Records for the exercise START

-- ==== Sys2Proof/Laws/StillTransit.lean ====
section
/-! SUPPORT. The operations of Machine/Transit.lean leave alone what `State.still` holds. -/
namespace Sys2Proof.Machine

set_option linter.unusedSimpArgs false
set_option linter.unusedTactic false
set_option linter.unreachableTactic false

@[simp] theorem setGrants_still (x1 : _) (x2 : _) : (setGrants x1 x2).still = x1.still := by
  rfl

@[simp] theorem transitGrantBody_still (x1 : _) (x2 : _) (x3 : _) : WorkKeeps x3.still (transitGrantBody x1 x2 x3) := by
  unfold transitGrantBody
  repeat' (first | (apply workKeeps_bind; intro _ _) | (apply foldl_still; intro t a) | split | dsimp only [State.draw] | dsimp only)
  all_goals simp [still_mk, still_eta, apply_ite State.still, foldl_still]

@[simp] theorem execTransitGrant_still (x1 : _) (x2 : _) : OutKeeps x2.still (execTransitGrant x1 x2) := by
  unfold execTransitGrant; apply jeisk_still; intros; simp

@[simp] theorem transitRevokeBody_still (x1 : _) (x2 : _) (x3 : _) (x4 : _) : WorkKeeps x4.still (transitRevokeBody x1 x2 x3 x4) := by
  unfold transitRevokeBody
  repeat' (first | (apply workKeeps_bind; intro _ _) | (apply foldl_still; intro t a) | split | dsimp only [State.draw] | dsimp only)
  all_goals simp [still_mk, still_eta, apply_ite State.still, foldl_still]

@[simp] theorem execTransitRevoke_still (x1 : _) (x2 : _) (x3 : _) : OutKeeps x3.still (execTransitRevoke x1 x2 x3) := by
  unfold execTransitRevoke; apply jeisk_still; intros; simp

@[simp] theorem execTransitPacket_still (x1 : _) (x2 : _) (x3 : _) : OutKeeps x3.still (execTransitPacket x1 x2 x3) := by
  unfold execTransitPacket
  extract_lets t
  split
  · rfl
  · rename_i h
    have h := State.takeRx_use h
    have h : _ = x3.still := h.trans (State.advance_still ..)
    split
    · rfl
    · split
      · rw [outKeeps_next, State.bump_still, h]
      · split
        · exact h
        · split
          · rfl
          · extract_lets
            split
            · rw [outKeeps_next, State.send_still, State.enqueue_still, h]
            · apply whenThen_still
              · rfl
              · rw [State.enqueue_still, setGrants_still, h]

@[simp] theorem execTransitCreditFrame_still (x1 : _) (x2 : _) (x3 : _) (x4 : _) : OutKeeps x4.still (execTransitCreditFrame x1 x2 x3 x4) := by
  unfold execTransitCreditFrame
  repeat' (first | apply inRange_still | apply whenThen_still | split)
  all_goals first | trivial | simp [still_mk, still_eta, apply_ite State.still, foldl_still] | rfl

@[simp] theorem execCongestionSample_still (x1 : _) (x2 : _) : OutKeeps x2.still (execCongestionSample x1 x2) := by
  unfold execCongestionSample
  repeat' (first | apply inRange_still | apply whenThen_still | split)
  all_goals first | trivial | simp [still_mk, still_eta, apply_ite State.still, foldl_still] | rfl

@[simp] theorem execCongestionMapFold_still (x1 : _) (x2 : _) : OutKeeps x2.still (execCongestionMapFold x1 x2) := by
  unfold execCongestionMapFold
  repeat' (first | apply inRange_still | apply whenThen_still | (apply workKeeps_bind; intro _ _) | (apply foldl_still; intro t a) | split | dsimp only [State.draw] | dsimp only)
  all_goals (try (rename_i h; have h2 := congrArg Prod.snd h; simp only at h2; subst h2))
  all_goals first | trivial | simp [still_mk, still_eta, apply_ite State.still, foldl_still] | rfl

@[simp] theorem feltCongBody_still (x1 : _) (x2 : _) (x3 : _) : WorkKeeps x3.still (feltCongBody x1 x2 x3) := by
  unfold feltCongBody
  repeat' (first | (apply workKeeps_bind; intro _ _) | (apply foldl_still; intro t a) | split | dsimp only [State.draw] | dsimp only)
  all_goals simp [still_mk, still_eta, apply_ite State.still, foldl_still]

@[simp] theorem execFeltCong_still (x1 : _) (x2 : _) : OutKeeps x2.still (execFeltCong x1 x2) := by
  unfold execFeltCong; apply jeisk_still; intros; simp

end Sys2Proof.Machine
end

Records for the exercise END

Task objective: The task calls for all the records above to be repeated exactly.

Answer space:
-- ==== Sys2Proof/Laws/StillTransit.lean ====
section
/-! SUPPORT. The operations of Machine/Transit.lean leave alone what `State.still` holds. -/
namespace Sys2Proof.Machine

set_option linter.unusedSimpArgs false
set_option linter.unusedTactic false
set_option linter.unreachableTactic false

@[simp] theorem setGrants_still (x1 : _) (x2 : _) : (setGrants x1 x2).still = x1.still := by
  rfl

@[simp] theorem transitGrantBody_still (x1 : _) (x2 : _) (x3 : _) : WorkKeeps x3.still (transitGrantBody x1 x2 x3) := by
  unfold transitGrantBody
  repeat' (first | (apply workKeeps_bind; intro _ _) | (apply foldl_still; intro t a) | split | dsimp only [State.draw] | dsimp only)
  all_goals simp [still_mk, still_eta, apply_ite State.still, foldl_still]

@[simp] theorem execTransitGrant_still (x1 : _) (x2 : _) : OutKeeps x2.still (execTransitGrant x1 x2) := by
  unfold execTransitGrant; apply jeisk_still; intros; simp

@[simp] theorem transitRevokeBody_still (x1 : _) (x2 : _) (x3 : _) (x4 : _) : WorkKeeps x4.still (transitRevokeBody x1 x2 x3 x4) := by
  unfold transitRevokeBody
  repeat' (first | (apply workKeeps_bind; intro _ _) | (apply foldl_still; intro t a) | split | dsimp only [State.draw] | dsimp only)
  all_goals simp [still_mk, still_eta, apply_ite State.still, foldl_still]

@[simp] theorem execTransitRevoke_still (x1 : _) (x2 : _) (x3 : _) : OutKeeps x3.still (execTransitRevoke x1 x2 x3) := by
  unfold execTransitRevoke; apply jeisk_still; intros; simp

@[simp] theorem execTransitPacket_still (x1 : _) (x2 : _) (x3 : _) : OutKeeps x3.still (execTransitPacket x1 x2 x3) := by
  unfold execTransitPacket
  extract_lets t
  split
  · rfl
  · rename_i h
    have h := State.takeRx_use h
    have h : _ = x3.still := h.trans (State.advance_still ..)
    split
    · rfl
    · split
      · rw [outKeeps_next, State.bump_still, h]
      · split
        · exact h
        · split
          · rfl
          · extract_lets
            split
            · rw [outKeeps_next, State.send_still, State.enqueue_still, h]
            · apply whenThen_still
              · rfl
              · rw [State.enqueue_still, setGrants_still, h]

@[simp] theorem execTransitCreditFrame_still (x1 : _) (x2 : _) (x3 : _) (x4 : _) : OutKeeps x4.still (execTransitCreditFrame x1 x2 x3 x4) := by
  unfold execTransitCreditFrame
  repeat' (first | apply inRange_still | apply whenThen_still | split)
  all_goals first | trivial | simp [still_mk, still_eta, apply_ite State.still, foldl_still] | rfl

@[simp] theorem execCongestionSample_still (x1 : _) (x2 : _) : OutKeeps x2.still (execCongestionSample x1 x2) := by
  unfold execCongestionSample
  repeat' (first | apply inRange_still | apply whenThen_still | split)
  all_goals first | trivial | simp [still_mk, still_eta, apply_ite State.still, foldl_still] | rfl

@[simp] theorem execCongestionMapFold_still (x1 : _) (x2 : _) : OutKeeps x2.still (execCongestionMapFold x1 x2) := by
  unfold execCongestionMapFold
  repeat' (first | apply inRange_still | apply whenThen_still | (apply workKeeps_bind; intro _ _) | (apply foldl_still; intro t a) | split | dsimp only [State.draw] | dsimp only)
  all_goals (try (rename_i h; have h2 := congrArg Prod.snd h; simp only at h2; subst h2))
  all_goals first | trivial | simp [still_mk, still_eta, apply_ite State.still, foldl_still] | rfl

@[simp] theorem feltCongBody_still (x1 : _) (x2 : _) (x3 : _) : WorkKeeps x3.still (feltCongBody x1 x2 x3) := by
  unfold feltCongBody
  repeat' (first | (apply workKeeps_bind; intro _ _) | (apply foldl_still; intro t a) | split | dsimp only [State.draw] | dsimp only)
  all_goals simp [still_mk, still_eta, apply_ite State.still, foldl_still]

@[simp] theorem execFeltCong_still (x1 : _) (x2 : _) : OutKeeps x2.still (execFeltCong x1 x2) := by
  unfold execFeltCong; apply jeisk_still; intros; simp

end Sys2Proof.Machine
end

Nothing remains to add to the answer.